== Work item ==
Lines from the top of the listing down to the one with "command FIFO. -/", inclusive, are to be copied exactly.

== Records supplied ==
-- ==== Sys2Proof/Certificates/Slice0/Obligations.lean ====
section
/-! DEFINITION. The statements for the provers: what each command does to the station, by the numbered rules of the
manual; what every step keeps; and how a command that does not take its course leaves the station. Effects are written out
in the manual's values; only the free values and the choices that notes/assumptions/ names stand as names. What one command
does is said of stations on which no deadline waits to be acted on (`Station.DeadlinesActed`, assumption 5); how a command
runs where some do is DeadlinesActedOnce. -/

namespace Sys2Proof.Machine

/-! ### Words shared by the statements -/

/-- The command at the front of the queue of commands. -/
def State.front (s : State) : Option Instr := s.pending.head?

/-- The station without the head entry of its command FIFO. -/
def Station.popped (rest : List CmdEntry) (s : Station) : Station := { s with port := { s.port with fifo := rest } }

/-- The head of the command FIFO is `e`, a known entry of command code `code` (R171: the code is one of Table 10.2 and the
argument count is the code's), and the command unit holds no CMD_ERROR (R170). -/
structure Station.HeadIs (s : Station) (code : Nat) (e : CmdEntry) (rest : List CmdEntry) : Prop where
  head : s.port.fifo = e :: rest
  free : s.port.cmdReady = none
  kind : e.header.toNat % 256 = code
  count : commandCount code = some (e.header.toNat / 256 % 32)

/-- The station after a refusal (R170, R173): the entry has left the FIFO, CMD_ERROR is ready with the lane, the command
code as written in the header and the error, and nothing else has changed. -/
def Station.refusedAs (s : Station) (e : CmdEntry) (rest : List CmdEntry) (lane : LaneNo) (error : CmdErrorCode) : Station :=
  { s with port := { s.port with fifo := rest, cmdReady := some (.cmdError lane (e.header.setWidth 8) error) } }

/-- The lane that a lane command names: bits 4..0 of argument word 0 (R112). -/
def CmdEntry.names (e : CmdEntry) (l : LaneNo) : Prop := (e.arg 0).toNat % 32 = l.val

/-- The station with a frame of the highest class at the tail of the transmit queue: the beacon of R160, and the roster's
markers at its queuing. -/
def Station.withBeacon (s : Station) : Station :=
  { s with
    bus := { s.bus with
      tx := s.bus.tx ++
        [⟨⟨s.control.straps.number, 15, 0, .beacon s.roster.fresh s.control.straps.clusterSize⟩, .roster, 0, .waiting⟩] }
    roster := { s.roster with beaconQueued := true, fresh := false } }

/-- The station after a beacon falls due (R160): queued only where none is queued and the transmit queue holds fewer than
48 frames. -/
def Station.afterBeaconDue (s : Station) : Station :=
  if s.roster.beaconQueued = false ∧ s.bus.tx.length < 48 then s.withBeacon else s

/-- The bits of a place that a mixture can hold: each is the old one or the new one (R33). -/
def Place.MixtureOf (old new got : Place) : Prop :=
  ∀ j : Nat, got.bits[j]? = old.bits[j]? ∨ got.bits[j]? = new.bits[j]?

/-- A mixture of old and new contents with the check code of either (R33). Old contents whole and new contents whole are
among the mixtures. -/
def Bucket.MixtureOf (old new got : Bucket) : Prop :=
  (got.code = old.code ∨ got.code = new.code) ∧ ∀ i : Fin 8, Place.MixtureOf old.places[i] new.places[i] got.places[i]

/-- Table memory across a reset (R31, R32, R33): a bucket whose write was in flight is left a mixture, and every other one
as it was. -/
def Station.TableAfterReset (s t : Station) : Prop :=
  (s.index.write = none → s.index.scrub = none → t.index.table = s.index.table) ∧
  (∀ b k, s.index.write = some (b, k) →
    Bucket.MixtureOf (s.index.table.read b) k (t.index.table.read b) ∧
      ∀ a, a ≠ b → t.index.table.read a = s.index.table.read a) ∧
  (∀ b, s.index.write = none → s.index.scrub = some b →
    Bucket.MixtureOf (s.index.table.read b) emptyBucket (t.index.table.read b) ∧
      ∀ a, a ≠ b → t.index.table.read a = s.index.table.read a)

/-- Every block but station control and table memory is at the values that its own rule gives for a reset. -/
structure Station.BlocksReset (s : Station) : Prop where
  staging : ∀ i : Fin 16, s.port.staging[i] = 0
  commands : s.port.fifo = [] ∧ s.port.overrun = false ∧ s.port.cmdReady = none
  reports : s.port.reports = [] ∧ s.port.threshold = 1 ∧ s.port.arbiterLast = .index ∧ s.port.arbiterChoice = none
  fetch : s.fetch.burst = none
  lanes : ∀ l : LaneNo, s.lane.lanes[l] =
    { state := .free
      record := ⟨0, 0, 0, 0, 0, 0, 0, 0, 0, 0⟩
      pool := 0
      segments := []
      window := []
      openedOwed := false
      abortList := [] }
  laneUnit : s.lane.ready = none ∧ s.lane.next = 0
  contexts : ∀ l : LaneNo, s.chunker.contexts[l] = ⟨0, 0, [], []⟩
  chunker : s.chunker.pointer = 0 ∧ s.chunker.burst = none ∧ s.chunker.digests = [] ∧ s.chunker.engine = none
  entries : ∀ i : EntryIndex, s.entry i =
    { round := 0
      state := .free
      kind := .askExchange
      owner := 0
      key := ⟨0, 0⟩
      locator := none
      cookie := none
      binding := none
      request := none
      attempts := 0
      ackedOnce := false
      deadline := none
      owed := none
      closing := false }
  exchange : s.exchange.waitQueue = [] ∧ s.exchange.ready = none ∧ s.exchange.nextSelf = 0 ∧ s.exchange.nextBus = 0 ∧
    s.exchange.nextReport = 0 ∧ s.exchange.offerSelf = none ∧ s.exchange.offerBus = none
  claims : ∀ p : ClaimPos, s.index.claims[p] = none
  records : ∀ p : Fin 15, s.index.records[p] = none
  index : s.index.queue = [] ∧ s.index.admittedLast = .roster ∧ s.index.write = none ∧ s.index.answers = [] ∧
    s.index.ready = none ∧ s.index.scrub = none
  bus : s.bus.tx = [] ∧ s.bus.inbound = [] ∧ s.bus.yield = false ∧ s.bus.txLast = .exchange ∧
    s.bus.indexWaits = false ∧ s.bus.inboundWaits = false
  peers : ∀ p : Fin 15, s.roster.peers[p] = ⟨.absent, 0, false, false, false⟩
  roster : s.roster.ready = none ∧ s.roster.held = none ∧ s.roster.next = 0 ∧ s.roster.conflictOwed = none ∧
    s.roster.conflictFlag = false ∧ s.roster.beaconDeadline = none ∧ s.roster.beaconQueued = false ∧ s.roster.fresh = true
  clock : s.clock.running = false ∧ s.clock.now = 0 ∧ s.clock.divider = 0 ∧ s.clock.reached = []

/-! ### Lanes -/

/-- The station with a lane's record replaced. -/
def Station.withLane (l : LaneNo) (x : Lane) (s : Station) : Station :=
  { s with lane := { s.lane with lanes := s.lane.lanes.set l x } }

/-- The station after the cut of lane `l`'s chunk (R99): an entry of slot `seq` with the length and the digest state of
context `c` joins the digest FIFO, and the lane's context is fresh. -/
def Station.withCut (l : LaneNo) (seq : Word) (c : Context) (s : Station) : Station :=
  { s with chunker := { s.chunker with
      contexts := s.chunker.contexts.set l ⟨0, 0, [], []⟩
      digests := s.chunker.digests ++ [⟨l, seq, c.n, c.absorbed⟩] } }

/-- A slot as a final cut or a cut leaves it. -/
def Slot.cutToDigesting (y : Slot) : Slot := { y with state := .digesting }

/-- The release point of a lane (R124, R131): the offset of the head slot, or the byte offset where no slot stands. -/
def Lane.pointOfRelease (x : Lane) : Offset :=
  match x.window with
  | y :: _ => y.offset
  | [] => x.record.offset

/-- The entry is the lowest-numbered one bound to slot `seq` of lane `l` (R63 lets no more than one be bound). -/
def Station.BoundAt (s : Station) (l : LaneNo) (seq : Word) (i : EntryIndex) : Prop :=
  (s.entry i).binding = some ⟨l, seq⟩ ∧ ∀ j : EntryIndex, j.val < i.val → (s.entry j).binding ≠ some ⟨l, seq⟩

/-- An entry that has become an ORPHAN of an origin (R84). -/
def Entry.orphanOf (origin : Origin) (now : Tick) (e : Entry) : Entry :=
  { e with
    state := .orphan origin
    binding := none
    request := none
    attempts := 0
    ackedOnce := false
    deadline := some (.orphanHold, now + 64) }

/-- An entry that has become a compensation RELEASE for a locator (R85). -/
def Entry.compensationFor (locator : Locator) (e : Entry) : Entry :=
  { e with
    kind := .compensation
    state := .releasing
    locator := some locator
    binding := none
    request := some (.release, .pending)
    attempts := 1
    ackedOnce := false
    deadline := none }

/-- A closing entry that waits only for its DROP to be handed on (R86, R89). -/
def Entry.dropping (e : Entry) : Entry :=
  { e with request := some (.drop, .pending), deadline := none, binding := none, closing := true }

/-- A closing entry that waits only for its report to be made ready (R83). -/
def Entry.owing (r : OwedReport) (e : Entry) : Entry :=
  { e with owed := some r, request := none, deadline := none, binding := none, closing := true }

/-- An entry that a rule frees (R64, R83): FREE with its round kept, or closing with its report while it owes one. -/
def Entry.freedOrOwing (e : Entry) : Entry :=
  match e.owed with
  | none => { round := e.round, state := .free }
  | some r => e.owing r

/-- Table 4.7: an entry bound to a slot of a lane that is aborted. "Never handed on" is a request still PENDING at attempt
1 (R84). -/
def Entry.afterAbort (now : Tick) (e : Entry) : Entry :=
  match e.state, e.request, e.attempts with
  | .asking, some (_, .pending), 1 => { round := e.round, state := .free }
  | .asking, _, _ => e.orphanOf .ask now
  | .holding, _, _ => e.orphanOf .hold now
  | .storing, _, _ => e.dropping
  | .committing, some (_, .pending), 1 => e.owing (.reclaim (e.locator.getD 0))
  | .committing, _, _ => e.orphanOf .abortCommit now
  | .resolved, _, _ => e.compensationFor (e.locator.getD 0)
  | .free, _, _ => e
  | .releasing, _, _ => e
  | .orphan _, _, _ => e

/-- Table 6.8: the report that a slot of an aborted lane leaves in the abort list. -/
def Slot.leavesReport (l : LaneNo) (pool : Pool) (y : Slot) : Option Report :=
  match y.state with
  | .resolved (.unindexed _) => some (.reclaim l ⟨pool, y.fp.getD 0⟩ (y.locator.getD 0))
  | .resolved .doubt => some (.doubt l ⟨pool, y.fp.getD 0⟩ (y.locator.getD 0))
  | .resolved .dup | .resolved .new | .filling | .digesting | .lookup | .asking | .holding | .storing _ _
  | .committing => none

/-- What the abort of lane `l` makes of the station (R89, R105, R110, R130, R131): the lane is FREE with its abort list,
its burst and the chunk in the digest engine are void, its digest entries and lookups are gone, and the entries bound to
its slots are left as Table 4.7 gives. -/
structure Station.LaneAborted (s t : Station) (l : LaneNo) (reason : AbortReason) : Prop where
  lane : t.lane = { s.lane with lanes := s.lane.lanes.set l { s.laneAt l with
    state := .free
    segments := []
    window := []
    openedOwed := false
    abortList := (s.laneAt l).window.filterMap (Slot.leavesReport l (s.laneAt l).pool) ++
      [.aborted l (s.laneAt l).record.stream reason
        (match (s.laneAt l).window with
          | y :: _ => y.seq - 1
          | [] => (s.laneAt l).record.nextRecipe - 1)
        (s.laneAt l).pointOfRelease] } }
  chunker : t.chunker = { s.chunker with
    burst := s.chunker.burst.map fun b => if b.lane = l then ⟨b.lane, b.segment, b.length, true⟩ else b
    digests := s.chunker.digests.filter fun d => decide (d.lane ≠ l)
    engine := s.chunker.engine.map fun j => if j.entry.lane = l then ⟨j.entry, true⟩ else j }
  waitQueue : t.exchange.waitQueue = s.exchange.waitQueue.filter fun r =>
    match r with
    | .lookup k _ _ _ => decide (k ≠ l)
    | .hostRelease _ _ _ _ => true
  bound : ∀ y ∈ (s.laneAt l).window, ∀ i, s.BoundAt l y.seq i → t.entry i = (s.entry i).afterAbort s.clock.now
  unbound : ∀ i, (∀ y ∈ (s.laneAt l).window, (s.entry i).binding ≠ some ⟨l, y.seq⟩) → t.entry i = s.entry i
  exchange : t.exchange =
    { s.exchange with entries := t.exchange.entries, waitQueue := t.exchange.waitQueue }
  rest : t = { s with lane := t.lane, chunker := t.chunker, exchange := t.exchange }

/-- A lane has SEGMENT_DONE to report: the head descriptor's end is at or behind the release point (R124). -/
def Lane.HeadDone (x : Lane) : Prop :=
  ∃ d rest, x.segments = d :: rest ∧ (x.pointOfRelease - d.endOffset).toNat < 2 ^ 47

== Solution ==
-- ==== Sys2Proof/Certificates/Slice0/Obligations.lean ====
section
/-! DEFINITION. The statements for the provers: what each command does to the station, by the numbered rules of the
manual; what every step keeps; and how a command that does not take its course leaves the station. Effects are written out
in the manual's values; only the free values and the choices that notes/assumptions/ names stand as names. What one command
does is said of stations on which no deadline waits to be acted on (`Station.DeadlinesActed`, assumption 5); how a command
runs where some do is DeadlinesActedOnce. -/

namespace Sys2Proof.Machine

/-! ### Words shared by the statements -/

/-- The command at the front of the queue of commands. -/
def State.front (s : State) : Option Instr := s.pending.head?

/-- The station without the head entry of its command FIFO. -/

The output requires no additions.